Ulrich Bräker, genannt Der arme Mann aus dem Toggenburg, auch Näppis-Ueli, (* 22. Dezember 1735 im Weiler Näppis (Scheftenau), Gemeinde Wattwil, Toggenburg; † im September 1798, begraben am 11. September 1798 in Wattwil) war ein Schweizer Schriftsteller. Die ehemalige Grafschaft Toggenburg gehörte zu Bräkers Lebenszeit zur Fürstabtei St. Gallen.

Leben

Bräker kam 1735 als Sohn einfacher Bauern zur Welt. In seiner Jugend war er Bauernknecht und Salpetersieder. 1754 zog er mit seinen Eltern nach Wattwil. Zu Beginn des Siebenjährigen Krieges warb ihn 1756 ein preussischer Werbeoffizier mit List und Tücke als gemeinen Soldaten für das „Regiment Itzenplitz zu Fuß“ an. Desillusioniert vom Ergebnis seines Aufbruchs in die Fremde, desertierte Bräker noch im selben Jahr während der Schlacht bei Lobositz in Böhmen und kehrte nach Hause zurück.[1] Er heiratete Salome Ambühl (1735–1822)[2] und hatte sieben Kinder, von denen einige bereits im Kindesalter starben. Er verdiente seinen Lebensunterhalt als Kleinbauer und Baumwollfergger. Seit spätestens 1784 litt er an häufigen Kopfschmerzen („migrenie“).

Durch Lesen konnte er seinen Horizont erweitern, und er begann Tagebuchaufzeichnungen zu machen. Entdeckt wurde er von Johann Ludwig Ambühl, dem Wattwiler Schulmeister und Mitglied der Evangelischen Moralischen Gesellschaft im Toggenburg zu Lichtensteig, in die Bräker 1776 aufgenommen wurde. Bräker veröffentlichte in Ambühls Brieftasche aus den Alpen erste Texte. Dank der Bekanntschaft mit Hans Heinrich Füssli, Zürich, konnte er diese dann veröffentlichen. Er las auch Werke Shakespeares und verfasste Kommentare zu diesen.
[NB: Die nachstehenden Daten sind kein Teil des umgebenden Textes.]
/-- PWRCTL: a domain asked for is powered, in the state its reset leaves, when its supply has settled; one no longer
asked for loses its power and the contents of its loop RAM; and a request to unpower HUB while a slot's last command
was other than OFF leaves it powered and requested, with HUBREF. Clearing a fault: with its key, a latch and no active
cause in GATE the latch and FLTEVT clear and the shelf leaves FAULT-LATCHED for STANDBY; without all three nothing
changes. Ship mode: with its key, from STANDBY with WAKE steadily low and the gate undriven, event 6 is raised and a
flush asked for; outside STANDBY the write is refused with REFUSED and NOTSTBY. WAKE in SHIP boots without a fuse
load, with RSTCAUSE.WAKE. -/
def Obligations.power_requests_fault_clear_and_ship : Prop :=
  (∀ (s : State) (m : Master) (v : Word), s.chip.Inv → MayWrite s m Reg.pwrctl →
     (v.getLsbD 0 = true → v.getLsbD 1 = true → v.getLsbD 2 = true →
       Does s (.pwrctlWrite m v) (ok { s.chip with pwr.request := 7, pwr.requestAt := s.chip.now })) ∧
     (v &&& 7 = 0 → s.chip.allOff = true → ∃ t, exec (.pwrctlWrite m v) s = .next t ∧ t.chip.pwr.request = 0 ∧
       t.chip.up .hub = false ∧ t.chip.up .tile0 = false ∧ t.chip.up .tile1 = false) ∧
     (v &&& 7 = 0 → s.chip.allOff = false → s.chip.pwr.request.getLsbD 0 = true →
       ∃ t, exec (.pwrctlWrite m v) s = .next t ∧ t.chip.pwr.request = 1 ∧ t.chip.hub = s.chip.hub ∧
         t.chip.up .hub = s.chip.up .hub ∧ t.chip.bit Reg.pwrstat 8 = true) ∧
     (s.chip.booted = true → s.chip.up .hub = false → s.chip.pwr.request.getLsbD 0 = true →
       Does s (.domainPowered .hub)
         { s.chip with pwr.powered := s.chip.pwr.powered.set .hub true, pwr.held := s.chip.pwr.held.set .hub false })) ∧
  (∀ (s : State) (m : Master),
     (MayWrite s m Reg.fltclr → s.chip.pwr.latch = true → s.chip.gate.cause = 0 → s.chip.periodRuns = false →
       s.chip.pwr.cur = .faultLatched → ∃ t, exec (.fltclr m 0xC1EA) s = .next t ∧ t.chip.pwr.latch = false ∧
         t.chip.pwr.fltEvt = 0 ∧ t.chip.pwr.cur = .standby ∧ t.chip.pwr.prev = .faultLatched) ∧
     (∀ v, MayWrite s m Reg.fltclr → (v ≠ 0xC1EA ∨ s.chip.pwr.latch = false ∨ s.chip.gate.cause ≠ 0) →
       Does s (.fltclr m v) (ok s.chip)) ∧
     (MayWrite s m Reg.shipctl → s.chip.pwr.cur = .standby → (s.chip.input 1).unstable = false →
       (s.chip.input 1).level = false → s.chip.inLevel 1 = false → s.chip.gate.gst = .open_ → s.chip.up .nvm = true →
       Does s (.shipctl m 0x5A1B)
         (ok ({ s.chip with pwr.shipping := true, recd.flReq := true, recd.shipFail := false }.raise 6))) ∧
     (MayWrite s m Reg.shipctl → s.chip.Inv → s.chip.pwr.cur ≠ .standby →
       ∃ t, exec (.shipctl m 0x5A1B) s = .next t ∧ t.chip.pwr = s.chip.pwr ∧
         t.chip.bit Reg.shipstat 0 = true ∧ t.chip.bit Reg.shipstat 1 = true) ∧
     (s.chip.pwr.cur = .ship → s.chip.pwr.boot = .off → s.chip.pwr.vinGood = true → s.chip.pwr.resetLow = false →
       s.chip.pwr.pfail = false → Does s .wake { s.chip with
         pwr.boot := .powerLock, pwr.bootAt := s.chip.now, pwr.wakeEvent := true,
         pwr.rstCause := s.chip.pwr.rstCause ||| 0x100#32 }))

/-! Chains and the hub (chapter 4). -/

/-- What reaches an end of a chain while the hub runs it: an uplink frame is kept for the deadline; the
downlink's arrival at end B of a whole chain is the loop-back; a lost lock is counted and stands until the deadline; a ranging mark gives half its unit intervals after
the first 160, and none within 1000 ticks gives 0xFFFF. -/
def Obligations.chain_arrivals : Prop :=
  ∀ (s : State) (i : Fin 8) (bs : List Byte), s.chip.up .hub = true →
    (s.chip.hub.running = true → (s.chip.chain i.val).en = true → s.chip.tg.instant = .uplink →
      (s.chip.chain i.val).frameA = none →
      Does s (.uplinkFrameArrival i .a bs) (s.chip.modChain i.val fun h =>
        { h with frameA := some (parseUplink (frameCtx i.val true s.chip.tg.perseq) bs) })) ∧
    (s.chip.hub.running = true → (s.chip.chain i.val).en = true → s.chip.tg.instant = .uplink →
      (s.chip.chain i.val).folded = true → (s.chip.chain i.val).frameB = none →
      Does s (.uplinkFrameArrival i .b bs) (s.chip.modChain i.val fun h =>
          { h with frameB := some (parseUplink (frameCtx i.val true s.chip.tg.perseq) bs) })) ∧
    (s.chip.hub.running = true → (s.chip.chain i.val).dlSent = true → (s.chip.chain i.val).folded = false →
      Does s (.downlinkEndBArrival i bs) (s.chip.modChain i.val fun h =>
        { h with lbNow := h.lbNow || sealOk (word h.dlCtx) bs })) ∧
    ((s.chip.chain i.val).lockA = true → Does s (.receiverLockChange i .a false)
      ((s.chip.count (Reg.cherr i.val) 16 16 1).modChain i.val fun h => { h with lockA := false, lostA := true })) ∧
    (∀ r t0 ui, (s.chip.chain i.val).ranging = some r → r.launch = some t0 → r.result = none → ui ≤ 4000 →
      Does s (.markArrival i ui) ((s.chip.elapseTick (t0 + (ui + 3) / 4)).modChain i.val fun h =>
        { h with ranging := some { r with result := some ((ui - 160 + 1) / 2) } })) ∧
    (∀ r t0, (s.chip.chain i.val).ranging = some r → r.launch = some t0 → r.result = none →
      Does s (.rngerr i) ((s.chip.elapseTick (t0 + 1000)).modChain i.val fun h =>
        { h with ranging := some { r with result := some 0xFFFF } }))

/-- HUB's commands. EN and HOLDREQ are stored, but EN is not cleared while a slot's last record was other than OFF. A
chain's control word is stored where its positions are at most 16, its turn position is not 15, no position that leaves
was sent other than OFF, and the longest chain keeps its length or still fits the period; FOLD that differs from the
chain's state then asks for the fold or unfold at a chord. A slot's type or loop moves only while it was last sent OFF. A
mailbox request is taken where none is in hand and its position is addressed. What is refused leaves its bit and nothing
more. -/
def Obligations.hub_commands : Prop :=
  ∀ (s : State) (m : Master) (i : Fin 8) (k : Fin 128) (v : Word),
    (MayWrite s m Reg.hubctl → (v.getLsbD 0 = true ∨ s.chip.allOff = true) →
      Does s (.hubEnable m v) (ok (s.chip.plainWrite Reg.hubctl v))) ∧
    (MayWrite s m Reg.hubctl → v.getLsbD 0 = false → s.chip.allOff = false →
      Does s (.hubEnable m v) (ok (s.chip.setBit Reg.hubstat 4))) ∧
    (MayWrite s m Reg.holdctl → Does s (.holdreqWrite m v) (ok (s.chip.plainWrite Reg.holdctl v))) ∧
    (MayWrite s m (Reg.chctl i.val) → fld v 4 5 ≤ 16 → fld v 12 4 ≠ 15 →
      (∀ p, p < 16 → fld v 4 5 ≤ p → p < s.chip.npos i.val → (s.chip.hslot (16 * i.val + p)).sentMode = 0) →
      (s.chip.chainLenWith i.val (v &&& 0xF1F1) = s.chip.chainLen ∨
        s.chip.lenOk (s.chip.chainLenWith i.val (v &&& 0xF1F1)) = true) →
      (v.getLsbD 1 = (s.chip.chain i.val).folded →
        Does s (.chctlWrite m i v) (ok (s.chip.setReg (Reg.chctl i.val) (v &&& 0xF1F1)))) ∧
      (v.getLsbD 1 = false → (s.chip.chain i.val).folded = true →
        Does s (.unfold m i v) (ok ((s.chip.setReg (Reg.chctl i.val) (v &&& 0xF1F1)).modChain i.val fun h =>
          { h with foldReq := some .unfold }))) ∧
      (v.getLsbD 1 = true → (s.chip.chain i.val).folded = false →
        Does s (.forcedFold m i v) (ok ((s.chip.setReg (Reg.chctl i.val) (v &&& 0xF1F1)).modChain i.val fun h =>
          { h with foldReq := some (.fold (fld v 12 4)) })))) ∧
    (MayWrite s m (Reg.chctl i.val) → (16 < fld v 4 5 ∨ fld v 12 4 = 15) →
      Does s (.chctlWrite m i v) (ok (s.chip.setBit (Reg.chstat i.val) 16))) ∧
    (MayWrite s m (Reg.slotcfg k.val) → fld v 0 4 = fld (s.chip.reg (Reg.slotcfg k.val)) 0 4 →
      Does s (.slotcfgWrite m k v) (ok (s.chip.plainWrite (Reg.slotcfg k.val) v))) ∧
    (MayWrite s m (Reg.slotcfg k.val) → fld v 0 4 ≠ fld (s.chip.reg (Reg.slotcfg k.val)) 0 4 →
      (s.chip.hslot k.val).sentMode ≠ 0 → Does s (.slotcfgWrite m k v) (ok (s.chip.setBit Reg.hubstat 4))) ∧
    (MayWrite s m Reg.mboxctl → v.getLsbD 24 = true → s.chip.hub.mboxBusy = false → fld v 8 3 < 4 →
      s.chip.bit (Reg.chctl (fld v 4 3)) 0 = true → fld v 0 4 < s.chip.npos (fld v 4 3) → s.chip.Inv →
      Does s (.mailboxGo m v) (ok { s.chip.plainWrite Reg.mboxctl v with
        hub.mboxBusy := true, hub.mboxSent := false })) ∧
    (MayWrite s m Reg.mboxctl → s.chip.hub.mboxBusy = true → Does s (.mailboxGo m v) (ok s.chip))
Ulrich Bräkers Nachlass wird in der Kantonsbibliothek St. Gallen (Vadiana) und im Staatsarchiv des Kantons St. Gallen aufbewahrt.

Werk

Die Bedeutung des aufgeklärten Pietisten Bräker liegt vor allem darin, dass mit ihm jemand aus einer Volksschicht zu Wort kommt, von der es sonst keine eigenen Aufzeichnungen aus dieser Zeit gibt. Bekannt geworden ist vor allem der Bericht über seinen halbjährigen Dienst in der Armee Friedrichs des Grossen. Dieser prägte über eine lange Zeit das öffentlich wahrgenommene Bild der preussischen Armee und ihrer zahlreichen Söldnersoldaten. Bräker kann allerdings nicht nur als „Zeuge der Anklage“ wider den Zwang des preussischen Militärsystems im 18. Jahrhundert und als „Musterdeserteur“ gesehen, sondern auch als Zeuge der Wirksamkeit eines positiv zu bewertenden Korpsgeistes verstanden werden.[3] Die aufgefundenen und erst 2015 veröffentlichten Briefe zweier preussischer Regimentskameraden Bräkers erweitern wesentlich das verfüg- und auswertbare Quellenmaterial einfacher Musketiere aus dem Siebenjährigen Krieg.[4] Ihre Sorgen unterscheiden sich erheblich von denen des Soldaten aus der Schweiz. Sie lassen das Alltagsleben preussischer Bauernsoldaten erkennen und geben Hinweise auf die dörfliche Wirklichkeit während des Krieges.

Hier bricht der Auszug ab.